Extracted material below:

-- ==== Sys2Proof/Laws/KeepVatSerOps.lean ====
section
/-! SUPPORT. What the functions of Machine/SerOps do to the Vat: those that store nothing leave it, the others keep its form. -/

namespace Sys2Proof.Machine

@[simp] theorem State.modSer_wf (s : State) (d p : Nat) (g : SerPort → SerPort) (hw : Memory.wf s.mem = true) : Memory.wf (State.modSer s d p g).mem = true := by
  unfold State.modSer
  repeat' first
    | with_reducible assumption

@[simp] theorem State.serTo_mem (s : State) (d p st : Nat) : (State.serTo s d p st).mem = s.mem := by
  unfold State.serTo
  repeat' first
    | with_reducible rfl
    | with_reducible refine Eq.trans (State.clrBit_mem _ _ _ _) ?_
    | with_reducible refine Eq.trans (State.put_mem _ _ _ _) ?_
    | with_reducible refine Eq.trans (State.setBit_mem _ _ _ _) ?_
    | with_reducible refine ite_mem' _ _ ?_ ?_

@[simp] theorem State.serRec_wf (s : State) (d p kind detail value : Nat) (hw : Memory.wf s.mem = true) : Memory.wf (State.serRec s d p kind detail value).mem = true := by
  unfold State.serRec
  repeat' first
    | with_reducible assumption
    | with_reducible refine State.modSer_wf _ _ _ _ ?_
    | with_reducible refine State.partRec_wf _ _ _ _ _ _ ?_
    | with_reducible refine ite_wf' _ _ ?_ ?_

@[simp] theorem State.canState_mem (s : State) (d p : Nat) : (State.canState s d p).mem = s.mem := by
  unfold State.canState
  repeat' first
    | with_reducible rfl
    | with_reducible refine Eq.trans (State.put_mem _ _ _ _) ?_
    | with_reducible refine ite_mem' _ _ ?_ ?_

@[simp] theorem State.addTec_mem (s : State) (d p n : Nat) : (State.addTec s d p n).mem = s.mem := by
  unfold State.addTec
  repeat' first
    | with_reducible rfl
    | with_reducible refine Eq.trans (State.canState_mem _ _ _) ?_
    | with_reducible refine Eq.trans (State.count_mem _ _ _ _) ?_

@[simp] theorem State.addRec_mem (s : State) (d p n : Nat) : (State.addRec s d p n).mem = s.mem := by
  unfold State.addRec
  repeat' first
    | with_reducible rfl
    | with_reducible refine Eq.trans (State.canState_mem _ _ _) ?_
    | with_reducible refine Eq.trans (State.count_mem _ _ _ _) ?_

@[simp] theorem State.subTec_mem (s : State) (d p : Nat) : (State.subTec s d p).mem = s.mem := by
  unfold State.subTec
  repeat' first
    | with_reducible rfl
    | with_reducible refine Eq.trans (State.canState_mem _ _ _) ?_
    | with_reducible refine Eq.trans (State.put_mem _ _ _ _) ?_

@[simp] theorem State.subRec_mem (s : State) (d p : Nat) : (State.subRec s d p).mem = s.mem := by
  unfold State.subRec
  repeat' first
    | with_reducible rfl
    | with_reducible refine Eq.trans (State.canState_mem _ _ _) ?_
    | with_reducible refine Eq.trans (State.freeVal_mem _ _) ?_
    | with_reducible refine Eq.trans (State.put_mem _ _ _ _) ?_
    | with_reducible refine ite_mem' _ _ ?_ ?_

@[simp] theorem State.invMax_mem (s : State) (d p us : Nat) : (State.invMax s d p us).mem = s.mem := by rfl

@[simp] theorem State.syncFifo_wf (s : State) (d p : Nat) (hw : Memory.wf s.mem = true) : Memory.wf (State.syncFifo s d p).mem = true := by
  unfold State.syncFifo
  repeat' first
    | with_reducible assumption
    | with_reducible refine keep_wf (State.count_mem _ _ _ _) ?_
    | with_reducible refine keep_wf (State.invMax_mem _ _ _ _) ?_
    | with_reducible refine State.modSer_wf _ _ _ _ ?_
    | with_reducible refine keep_wf (State.put_mem _ _ _ _) ?_
    | dsimp only
    | split

@[simp] theorem State.serDrop_wf (s : State) (d p f : Nat) (c : Field) (hw : Memory.wf s.mem = true) : Memory.wf (State.serDrop s d p f c).mem = true := by
  unfold State.serDrop
  repeat' first
    | with_reducible assumption
    | with_reducible refine keep_wf (State.count_mem _ _ _ _) ?_
    | with_reducible refine State.doneWith_wf _ _ ?_
    | with_reducible refine keep_wf (State.leaveOutput_mem _ _ _ _) ?_
    | with_reducible refine State.modSer_wf _ _ _ _ ?_
    | with_reducible refine keep_wf (State.putFlag_mem _ _ _ _) ?_
    | with_reducible refine State.syncFifo_wf _ _ _ ?_
    | with_reducible refine keep_wf (State.txDone_mem _ _) ?_

@[simp] theorem State.abortHead_wf (s : State) (d p : Nat) (hw : Memory.wf s.mem = true) : Memory.wf (State.abortHead s d p).mem = true := by
  unfold State.abortHead
  repeat' first
    | with_reducible assumption
    | with_reducible refine keep_wf (State.putFlag_mem _ _ _ _) ?_
    | with_reducible refine State.serDrop_wf _ _ _ _ _ ?_
    | with_reducible refine ite_wf' _ _ ?_ ?_
    | split

@[simp] theorem State.serFlush_wf (s : State) (d p : Nat) (hw : Memory.wf s.mem = true) : Memory.wf (State.serFlush s d p).mem = true := by
  unfold State.serFlush
  repeat' first
    | with_reducible assumption
    | (intro a x hx)
    | with_reducible refine State.modSer_wf _ _ _ _ ?_
    | with_reducible refine keep_wf (State.putFlag_mem _ _ _ _) ?_
    | with_reducible refine State.serDrop_wf _ _ _ _ _ ?_
    | with_reducible refine keep_wf (State.setOutQueue_mem _ _ _ _) ?_
    | with_reducible refine foldl_wf _ _ _ ?_ ?_

@[simp] theorem State.fifoEnter_wf (s : State) (d p : Nat) (hw : Memory.wf s.mem = true) : Memory.wf (State.fifoEnter s d p).mem = true := by
  unfold State.fifoEnter
  repeat' first
    | with_reducible assumption
    | with_reducible refine State.doneWith_wf _ _ ?_
    | with_reducible refine keep_wf (State.leaveOutput_mem _ _ _ _) ?_
    | with_reducible refine State.modSer_wf _ _ _ _ ?_
    | with_reducible refine State.serDrop_wf _ _ _ _ _ ?_
    | with_reducible refine keep_wf (State.setOutQueue_mem _ _ _ _) ?_
    | with_reducible refine State.syncFifo_wf _ _ _ ?_
    | with_reducible refine keep_wf (State.txDone_mem _ _) ?_
    | with_reducible refine ite_wf' _ _ ?_ ?_
    | dsimp only
    | split

end Sys2Proof.Machine
end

End of Extracted material.

* _Assignment_: Print the records again in full, exactly as they appear above.

* _Answer to this exercise_:
-- ==== Sys2Proof/Laws/KeepVatSerOps.lean ====
section
/-! SUPPORT. What the functions of Machine/SerOps do to the Vat: those that store nothing leave it, the others keep its form. -/

namespace Sys2Proof.Machine

@[simp] theorem State.modSer_wf (s : State) (d p : Nat) (g : SerPort → SerPort) (hw : Memory.wf s.mem = true) : Memory.wf (State.modSer s d p g).mem = true := by
  unfold State.modSer
  repeat' first
    | with_reducible assumption

@[simp] theorem State.serTo_mem (s : State) (d p st : Nat) : (State.serTo s d p st).mem = s.mem := by
  unfold State.serTo
  repeat' first
    | with_reducible rfl
    | with_reducible refine Eq.trans (State.clrBit_mem _ _ _ _) ?_
    | with_reducible refine Eq.trans (State.put_mem _ _ _ _) ?_
    | with_reducible refine Eq.trans (State.setBit_mem _ _ _ _) ?_
    | with_reducible refine ite_mem' _ _ ?_ ?_

@[simp] theorem State.serRec_wf (s : State) (d p kind detail value : Nat) (hw : Memory.wf s.mem = true) : Memory.wf (State.serRec s d p kind detail value).mem = true := by
  unfold State.serRec
  repeat' first
    | with_reducible assumption
    | with_reducible refine State.modSer_wf _ _ _ _ ?_
    | with_reducible refine State.partRec_wf _ _ _ _ _ _ ?_
    | with_reducible refine ite_wf' _ _ ?_ ?_

@[simp] theorem State.canState_mem (s : State) (d p : Nat) : (State.canState s d p).mem = s.mem := by
  unfold State.canState
  repeat' first
    | with_reducible rfl
    | with_reducible refine Eq.trans (State.put_mem _ _ _ _) ?_
    | with_reducible refine ite_mem' _ _ ?_ ?_

@[simp] theorem State.addTec_mem (s : State) (d p n : Nat) : (State.addTec s d p n).mem = s.mem := by
  unfold State.addTec
  repeat' first
    | with_reducible rfl
    | with_reducible refine Eq.trans (State.canState_mem _ _ _) ?_
    | with_reducible refine Eq.trans (State.count_mem _ _ _ _) ?_

@[simp] theorem State.addRec_mem (s : State) (d p n : Nat) : (State.addRec s d p n).mem = s.mem := by
  unfold State.addRec
  repeat' first
    | with_reducible rfl
    | with_reducible refine Eq.trans (State.canState_mem _ _ _) ?_
    | with_reducible refine Eq.trans (State.count_mem _ _ _ _) ?_

@[simp] theorem State.subTec_mem (s : State) (d p : Nat) : (State.subTec s d p).mem = s.mem := by
  unfold State.subTec
  repeat' first
    | with_reducible rfl
    | with_reducible refine Eq.trans (State.canState_mem _ _ _) ?_
    | with_reducible refine Eq.trans (State.put_mem _ _ _ _) ?_

@[simp] theorem State.subRec_mem (s : State) (d p : Nat) : (State.subRec s d p).mem = s.mem := by
  unfold State.subRec
  repeat' first
    | with_reducible rfl
    | with_reducible refine Eq.trans (State.canState_mem _ _ _) ?_
    | with_reducible refine Eq.trans (State.freeVal_mem _ _) ?_
    | with_reducible refine Eq.trans (State.put_mem _ _ _ _) ?_
    | with_reducible refine ite_mem' _ _ ?_ ?_

@[simp] theorem State.invMax_mem (s : State) (d p us : Nat) : (State.invMax s d p us).mem = s.mem := by rfl

@[simp] theorem State.syncFifo_wf (s : State) (d p : Nat) (hw : Memory.wf s.mem = true) : Memory.wf (State.syncFifo s d p).mem = true := by
  unfold State.syncFifo
  repeat' first
    | with_reducible assumption
    | with_reducible refine keep_wf (State.count_mem _ _ _ _) ?_
    | with_reducible refine keep_wf (State.invMax_mem _ _ _ _) ?_
    | with_reducible refine State.modSer_wf _ _ _ _ ?_
    | with_reducible refine keep_wf (State.put_mem _ _ _ _) ?_
    | dsimp only
    | split

@[simp] theorem State.serDrop_wf (s : State) (d p f : Nat) (c : Field) (hw : Memory.wf s.mem = true) : Memory.wf (State.serDrop s d p f c).mem = true := by
  unfold State.serDrop
  repeat' first
    | with_reducible assumption
    | with_reducible refine keep_wf (State.count_mem _ _ _ _) ?_
    | with_reducible refine State.doneWith_wf _ _ ?_
    | with_reducible refine keep_wf (State.leaveOutput_mem _ _ _ _) ?_
    | with_reducible refine State.modSer_wf _ _ _ _ ?_
    | with_reducible refine keep_wf (State.putFlag_mem _ _ _ _) ?_
    | with_reducible refine State.syncFifo_wf _ _ _ ?_
    | with_reducible refine keep_wf (State.txDone_mem _ _) ?_

@[simp] theorem State.abortHead_wf (s : State) (d p : Nat) (hw : Memory.wf s.mem = true) : Memory.wf (State.abortHead s d p).mem = true := by
  unfold State.abortHead
  repeat' first
    | with_reducible assumption
    | with_reducible refine keep_wf (State.putFlag_mem _ _ _ _) ?_
    | with_reducible refine State.serDrop_wf _ _ _ _ _ ?_
    | with_reducible refine ite_wf' _ _ ?_ ?_
    | split

@[simp] theorem State.serFlush_wf (s : State) (d p : Nat) (hw : Memory.wf s.mem = true) : Memory.wf (State.serFlush s d p).mem = true := by
  unfold State.serFlush
  repeat' first
    | with_reducible assumption
    | (intro a x hx)
    | with_reducible refine State.modSer_wf _ _ _ _ ?_
    | with_reducible refine keep_wf (State.putFlag_mem _ _ _ _) ?_
    | with_reducible refine State.serDrop_wf _ _ _ _ _ ?_
    | with_reducible refine keep_wf (State.setOutQueue_mem _ _ _ _) ?_
    | with_reducible refine foldl_wf _ _ _ ?_ ?_

@[simp] theorem State.fifoEnter_wf (s : State) (d p : Nat) (hw : Memory.wf s.mem = true) : Memory.wf (State.fifoEnter s d p).mem = true := by
  unfold State.fifoEnter
  repeat' first
    | with_reducible assumption
    | with_reducible refine State.doneWith_wf _ _ ?_
    | with_reducible refine keep_wf (State.leaveOutput_mem _ _ _ _) ?_
    | with_reducible refine State.modSer_wf _ _ _ _ ?_
    | with_reducible refine State.serDrop_wf _ _ _ _ _ ?_
    | with_reducible refine keep_wf (State.setOutQueue_mem _ _ _ _) ?_
    | with_reducible refine State.syncFifo_wf _ _ _ ?_
    | with_reducible refine keep_wf (State.txDone_mem _ _) ?_
    | with_reducible refine ite_wf' _ _ ?_ ?_
    | dsimp only
    | split

end Sys2Proof.Machine
end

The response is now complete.